(Stored data)

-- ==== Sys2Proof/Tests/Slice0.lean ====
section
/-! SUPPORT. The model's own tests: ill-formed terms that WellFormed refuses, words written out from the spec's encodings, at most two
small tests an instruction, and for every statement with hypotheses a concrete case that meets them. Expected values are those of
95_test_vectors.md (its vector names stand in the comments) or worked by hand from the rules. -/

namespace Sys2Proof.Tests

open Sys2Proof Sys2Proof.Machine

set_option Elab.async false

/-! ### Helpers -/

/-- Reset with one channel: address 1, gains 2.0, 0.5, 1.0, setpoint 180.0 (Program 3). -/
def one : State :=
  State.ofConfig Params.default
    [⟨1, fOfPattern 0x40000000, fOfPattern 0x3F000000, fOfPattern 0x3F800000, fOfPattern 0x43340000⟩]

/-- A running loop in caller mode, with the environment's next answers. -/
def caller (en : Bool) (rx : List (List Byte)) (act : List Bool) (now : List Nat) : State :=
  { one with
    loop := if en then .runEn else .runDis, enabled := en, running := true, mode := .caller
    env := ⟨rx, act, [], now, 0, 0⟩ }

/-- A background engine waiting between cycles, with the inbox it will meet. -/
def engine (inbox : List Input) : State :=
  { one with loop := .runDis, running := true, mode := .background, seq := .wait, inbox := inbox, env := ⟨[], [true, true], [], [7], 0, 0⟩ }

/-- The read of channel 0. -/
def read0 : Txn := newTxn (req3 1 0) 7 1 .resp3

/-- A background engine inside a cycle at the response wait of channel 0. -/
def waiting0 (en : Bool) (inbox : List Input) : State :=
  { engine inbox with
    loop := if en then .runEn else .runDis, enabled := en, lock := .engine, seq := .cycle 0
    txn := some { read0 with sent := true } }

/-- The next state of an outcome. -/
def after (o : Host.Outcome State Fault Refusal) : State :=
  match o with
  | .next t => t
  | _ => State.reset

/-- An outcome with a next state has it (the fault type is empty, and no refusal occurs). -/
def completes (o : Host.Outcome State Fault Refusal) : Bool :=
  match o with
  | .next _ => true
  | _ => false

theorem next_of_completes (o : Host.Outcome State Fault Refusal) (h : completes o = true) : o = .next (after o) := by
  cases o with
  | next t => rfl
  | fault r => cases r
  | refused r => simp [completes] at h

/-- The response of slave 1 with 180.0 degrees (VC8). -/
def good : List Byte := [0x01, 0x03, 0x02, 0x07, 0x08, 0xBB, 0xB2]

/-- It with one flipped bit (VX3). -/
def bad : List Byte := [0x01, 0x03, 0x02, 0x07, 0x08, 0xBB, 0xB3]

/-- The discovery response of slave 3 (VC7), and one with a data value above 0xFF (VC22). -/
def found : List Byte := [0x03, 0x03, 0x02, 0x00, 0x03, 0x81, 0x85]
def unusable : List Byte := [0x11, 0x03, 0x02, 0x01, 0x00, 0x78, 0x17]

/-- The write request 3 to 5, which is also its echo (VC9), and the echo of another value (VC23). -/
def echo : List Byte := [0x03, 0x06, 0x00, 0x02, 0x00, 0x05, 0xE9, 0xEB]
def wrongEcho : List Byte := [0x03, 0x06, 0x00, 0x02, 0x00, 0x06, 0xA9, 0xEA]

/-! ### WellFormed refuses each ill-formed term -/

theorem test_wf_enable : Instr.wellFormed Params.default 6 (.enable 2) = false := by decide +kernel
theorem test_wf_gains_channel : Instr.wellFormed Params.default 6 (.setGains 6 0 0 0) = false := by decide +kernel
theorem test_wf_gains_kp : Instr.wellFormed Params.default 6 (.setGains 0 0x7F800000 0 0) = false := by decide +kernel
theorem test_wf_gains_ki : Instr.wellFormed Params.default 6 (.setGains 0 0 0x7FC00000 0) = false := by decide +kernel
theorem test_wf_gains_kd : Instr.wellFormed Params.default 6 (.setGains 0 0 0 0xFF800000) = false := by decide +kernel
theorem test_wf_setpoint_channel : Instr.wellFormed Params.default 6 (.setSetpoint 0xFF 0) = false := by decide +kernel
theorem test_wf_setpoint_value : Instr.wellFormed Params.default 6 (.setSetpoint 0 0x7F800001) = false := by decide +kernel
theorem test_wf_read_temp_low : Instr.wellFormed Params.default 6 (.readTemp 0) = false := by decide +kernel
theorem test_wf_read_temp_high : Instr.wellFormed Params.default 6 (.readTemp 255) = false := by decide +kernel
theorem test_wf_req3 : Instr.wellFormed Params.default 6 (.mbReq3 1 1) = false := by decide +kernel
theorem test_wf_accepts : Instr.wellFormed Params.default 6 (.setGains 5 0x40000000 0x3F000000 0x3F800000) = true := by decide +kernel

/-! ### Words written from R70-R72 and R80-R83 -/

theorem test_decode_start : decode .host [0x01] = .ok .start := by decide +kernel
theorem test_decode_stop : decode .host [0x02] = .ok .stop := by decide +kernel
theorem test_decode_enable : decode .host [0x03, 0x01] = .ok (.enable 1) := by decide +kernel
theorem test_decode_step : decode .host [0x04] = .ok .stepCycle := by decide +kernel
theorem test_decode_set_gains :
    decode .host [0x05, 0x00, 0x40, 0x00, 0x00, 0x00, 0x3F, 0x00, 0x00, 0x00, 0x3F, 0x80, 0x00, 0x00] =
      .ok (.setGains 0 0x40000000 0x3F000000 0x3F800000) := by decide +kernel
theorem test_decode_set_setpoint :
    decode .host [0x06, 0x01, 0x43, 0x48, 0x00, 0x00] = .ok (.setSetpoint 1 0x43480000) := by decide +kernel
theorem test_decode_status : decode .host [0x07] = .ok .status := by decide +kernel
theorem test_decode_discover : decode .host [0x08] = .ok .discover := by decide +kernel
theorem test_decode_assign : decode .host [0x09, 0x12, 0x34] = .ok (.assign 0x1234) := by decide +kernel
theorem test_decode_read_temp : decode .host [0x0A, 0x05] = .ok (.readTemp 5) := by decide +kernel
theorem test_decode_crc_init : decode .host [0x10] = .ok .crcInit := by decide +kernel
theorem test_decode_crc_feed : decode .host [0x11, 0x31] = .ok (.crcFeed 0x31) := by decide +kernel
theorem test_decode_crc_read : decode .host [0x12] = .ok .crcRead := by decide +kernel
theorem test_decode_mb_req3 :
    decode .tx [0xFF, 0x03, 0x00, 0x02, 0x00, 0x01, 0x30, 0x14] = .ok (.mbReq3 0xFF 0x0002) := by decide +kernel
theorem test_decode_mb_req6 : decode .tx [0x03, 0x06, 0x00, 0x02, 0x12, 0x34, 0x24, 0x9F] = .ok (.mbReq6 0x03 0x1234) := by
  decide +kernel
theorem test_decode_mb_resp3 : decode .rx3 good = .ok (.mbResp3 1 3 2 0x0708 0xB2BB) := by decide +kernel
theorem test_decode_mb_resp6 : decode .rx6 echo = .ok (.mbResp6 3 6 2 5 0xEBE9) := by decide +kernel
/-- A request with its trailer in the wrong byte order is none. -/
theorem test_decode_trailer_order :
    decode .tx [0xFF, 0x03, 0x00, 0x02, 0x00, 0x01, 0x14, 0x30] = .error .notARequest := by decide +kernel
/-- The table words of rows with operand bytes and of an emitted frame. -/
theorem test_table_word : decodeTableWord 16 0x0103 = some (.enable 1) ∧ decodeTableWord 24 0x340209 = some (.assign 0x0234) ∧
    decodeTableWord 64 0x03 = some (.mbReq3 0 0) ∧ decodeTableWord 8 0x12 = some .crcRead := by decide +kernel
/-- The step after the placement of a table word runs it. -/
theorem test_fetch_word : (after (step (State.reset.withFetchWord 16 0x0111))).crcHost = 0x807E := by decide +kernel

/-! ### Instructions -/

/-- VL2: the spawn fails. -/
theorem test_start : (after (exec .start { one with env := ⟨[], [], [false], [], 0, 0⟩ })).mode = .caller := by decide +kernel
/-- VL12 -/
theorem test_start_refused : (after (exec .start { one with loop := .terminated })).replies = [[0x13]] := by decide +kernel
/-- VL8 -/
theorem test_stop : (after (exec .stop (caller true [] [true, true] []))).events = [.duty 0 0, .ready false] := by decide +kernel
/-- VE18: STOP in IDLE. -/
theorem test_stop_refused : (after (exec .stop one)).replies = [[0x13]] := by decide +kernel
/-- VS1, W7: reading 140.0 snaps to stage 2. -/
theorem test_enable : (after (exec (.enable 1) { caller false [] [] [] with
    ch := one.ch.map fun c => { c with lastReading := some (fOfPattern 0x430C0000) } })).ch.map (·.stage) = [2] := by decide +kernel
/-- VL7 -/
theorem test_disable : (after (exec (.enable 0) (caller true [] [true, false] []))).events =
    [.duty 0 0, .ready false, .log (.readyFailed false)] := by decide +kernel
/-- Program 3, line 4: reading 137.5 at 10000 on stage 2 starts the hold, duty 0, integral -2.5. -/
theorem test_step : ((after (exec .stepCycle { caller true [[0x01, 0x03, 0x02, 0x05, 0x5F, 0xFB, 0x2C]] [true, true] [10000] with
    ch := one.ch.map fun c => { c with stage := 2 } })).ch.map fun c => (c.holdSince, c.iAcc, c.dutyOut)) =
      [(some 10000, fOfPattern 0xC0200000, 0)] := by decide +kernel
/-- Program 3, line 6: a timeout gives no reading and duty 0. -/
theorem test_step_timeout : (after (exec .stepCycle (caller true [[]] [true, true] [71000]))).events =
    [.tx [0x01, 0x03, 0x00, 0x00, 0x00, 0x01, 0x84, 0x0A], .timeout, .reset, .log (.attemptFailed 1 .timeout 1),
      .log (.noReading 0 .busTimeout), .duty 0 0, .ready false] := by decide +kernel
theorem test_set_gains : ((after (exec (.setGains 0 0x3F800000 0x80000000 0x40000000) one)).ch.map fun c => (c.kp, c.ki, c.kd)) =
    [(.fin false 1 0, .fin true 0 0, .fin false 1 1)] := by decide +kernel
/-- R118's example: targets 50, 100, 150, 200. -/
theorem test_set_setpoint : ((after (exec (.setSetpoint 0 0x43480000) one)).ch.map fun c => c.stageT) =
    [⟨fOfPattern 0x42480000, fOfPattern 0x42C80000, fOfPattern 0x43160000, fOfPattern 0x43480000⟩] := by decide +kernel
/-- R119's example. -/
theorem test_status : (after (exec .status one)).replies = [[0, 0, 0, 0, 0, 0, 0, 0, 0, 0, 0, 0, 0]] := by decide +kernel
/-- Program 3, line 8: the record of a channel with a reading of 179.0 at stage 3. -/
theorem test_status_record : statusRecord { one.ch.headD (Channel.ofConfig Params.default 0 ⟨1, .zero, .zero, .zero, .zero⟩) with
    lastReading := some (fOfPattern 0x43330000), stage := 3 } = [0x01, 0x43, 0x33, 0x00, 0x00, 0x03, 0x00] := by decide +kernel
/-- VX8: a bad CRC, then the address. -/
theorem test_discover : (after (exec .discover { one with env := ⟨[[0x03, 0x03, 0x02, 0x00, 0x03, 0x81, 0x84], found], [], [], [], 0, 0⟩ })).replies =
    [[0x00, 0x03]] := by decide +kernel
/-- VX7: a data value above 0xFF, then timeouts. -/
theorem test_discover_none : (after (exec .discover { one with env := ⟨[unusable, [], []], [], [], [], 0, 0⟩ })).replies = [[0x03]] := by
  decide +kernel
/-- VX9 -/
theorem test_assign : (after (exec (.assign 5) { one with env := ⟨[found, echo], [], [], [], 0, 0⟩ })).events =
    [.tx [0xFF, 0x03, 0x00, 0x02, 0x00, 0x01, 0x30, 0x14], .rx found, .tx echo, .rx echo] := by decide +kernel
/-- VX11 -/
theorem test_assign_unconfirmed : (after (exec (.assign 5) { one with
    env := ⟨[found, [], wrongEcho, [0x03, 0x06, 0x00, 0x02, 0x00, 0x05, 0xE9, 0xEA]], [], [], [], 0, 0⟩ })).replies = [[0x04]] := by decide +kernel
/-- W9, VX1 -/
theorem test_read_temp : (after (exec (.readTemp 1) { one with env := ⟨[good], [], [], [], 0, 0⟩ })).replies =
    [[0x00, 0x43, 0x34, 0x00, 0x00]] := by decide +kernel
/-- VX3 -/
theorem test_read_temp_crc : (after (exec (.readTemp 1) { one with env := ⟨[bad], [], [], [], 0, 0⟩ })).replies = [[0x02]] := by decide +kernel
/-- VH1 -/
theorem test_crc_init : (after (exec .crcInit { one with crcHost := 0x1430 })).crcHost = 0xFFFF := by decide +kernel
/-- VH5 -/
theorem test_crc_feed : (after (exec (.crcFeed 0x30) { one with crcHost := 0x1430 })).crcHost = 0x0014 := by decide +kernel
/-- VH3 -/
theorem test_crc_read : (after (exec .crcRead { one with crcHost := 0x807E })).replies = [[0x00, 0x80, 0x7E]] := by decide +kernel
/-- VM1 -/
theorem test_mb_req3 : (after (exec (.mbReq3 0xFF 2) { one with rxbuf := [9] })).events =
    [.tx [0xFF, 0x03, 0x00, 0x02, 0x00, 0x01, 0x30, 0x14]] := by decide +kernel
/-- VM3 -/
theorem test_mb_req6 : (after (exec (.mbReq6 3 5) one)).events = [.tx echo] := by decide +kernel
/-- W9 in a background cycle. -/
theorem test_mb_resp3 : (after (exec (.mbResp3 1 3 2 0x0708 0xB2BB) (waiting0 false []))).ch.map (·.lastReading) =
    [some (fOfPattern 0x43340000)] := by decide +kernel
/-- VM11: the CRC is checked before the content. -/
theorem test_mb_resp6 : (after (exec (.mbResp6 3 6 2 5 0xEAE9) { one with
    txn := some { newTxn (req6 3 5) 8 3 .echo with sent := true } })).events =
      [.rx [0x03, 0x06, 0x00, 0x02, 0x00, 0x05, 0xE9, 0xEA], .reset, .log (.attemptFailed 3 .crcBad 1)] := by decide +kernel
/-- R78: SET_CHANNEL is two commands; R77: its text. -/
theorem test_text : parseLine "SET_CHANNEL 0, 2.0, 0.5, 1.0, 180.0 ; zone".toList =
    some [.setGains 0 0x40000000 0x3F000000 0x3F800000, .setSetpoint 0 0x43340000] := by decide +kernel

[TASK TO COMPLETE]
Quote exactly the first line of the data and every line after it through the one holding "refusal occurs). -/".

[SOLVED EXERCISE]
-- ==== Sys2Proof/Tests/Slice0.lean ====
section
/-! SUPPORT. The model's own tests: ill-formed terms that WellFormed refuses, words written out from the spec's encodings, at most two
small tests an instruction, and for every statement with hypotheses a concrete case that meets them. Expected values are those of
95_test_vectors.md (its vector names stand in the comments) or worked by hand from the rules. -/

namespace Sys2Proof.Tests

open Sys2Proof Sys2Proof.Machine

set_option Elab.async false

/-! ### Helpers -/

/-- Reset with one channel: address 1, gains 2.0, 0.5, 1.0, setpoint 180.0 (Program 3). -/
def one : State :=
  State.ofConfig Params.default
    [⟨1, fOfPattern 0x40000000, fOfPattern 0x3F000000, fOfPattern 0x3F800000, fOfPattern 0x43340000⟩]

/-- A running loop in caller mode, with the environment's next answers. -/
def caller (en : Bool) (rx : List (List Byte)) (act : List Bool) (now : List Nat) : State :=
  { one with
    loop := if en then .runEn else .runDis, enabled := en, running := true, mode := .caller
    env := ⟨rx, act, [], now, 0, 0⟩ }

/-- A background engine waiting between cycles, with the inbox it will meet. -/
def engine (inbox : List Input) : State :=
  { one with loop := .runDis, running := true, mode := .background, seq := .wait, inbox := inbox, env := ⟨[], [true, true], [], [7], 0, 0⟩ }

/-- The read of channel 0. -/
def read0 : Txn := newTxn (req3 1 0) 7 1 .resp3

/-- A background engine inside a cycle at the response wait of channel 0. -/
def waiting0 (en : Bool) (inbox : List Input) : State :=
  { engine inbox with
    loop := if en then .runEn else .runDis, enabled := en, lock := .engine, seq := .cycle 0
    txn := some { read0 with sent := true } }

/-- The next state of an outcome. -/
def after (o : Host.Outcome State Fault Refusal) : State :=
  match o with
  | .next t => t
  | _ => State.reset

/-- An outcome with a next state has it (the fault type is empty, and no refusal occurs). -/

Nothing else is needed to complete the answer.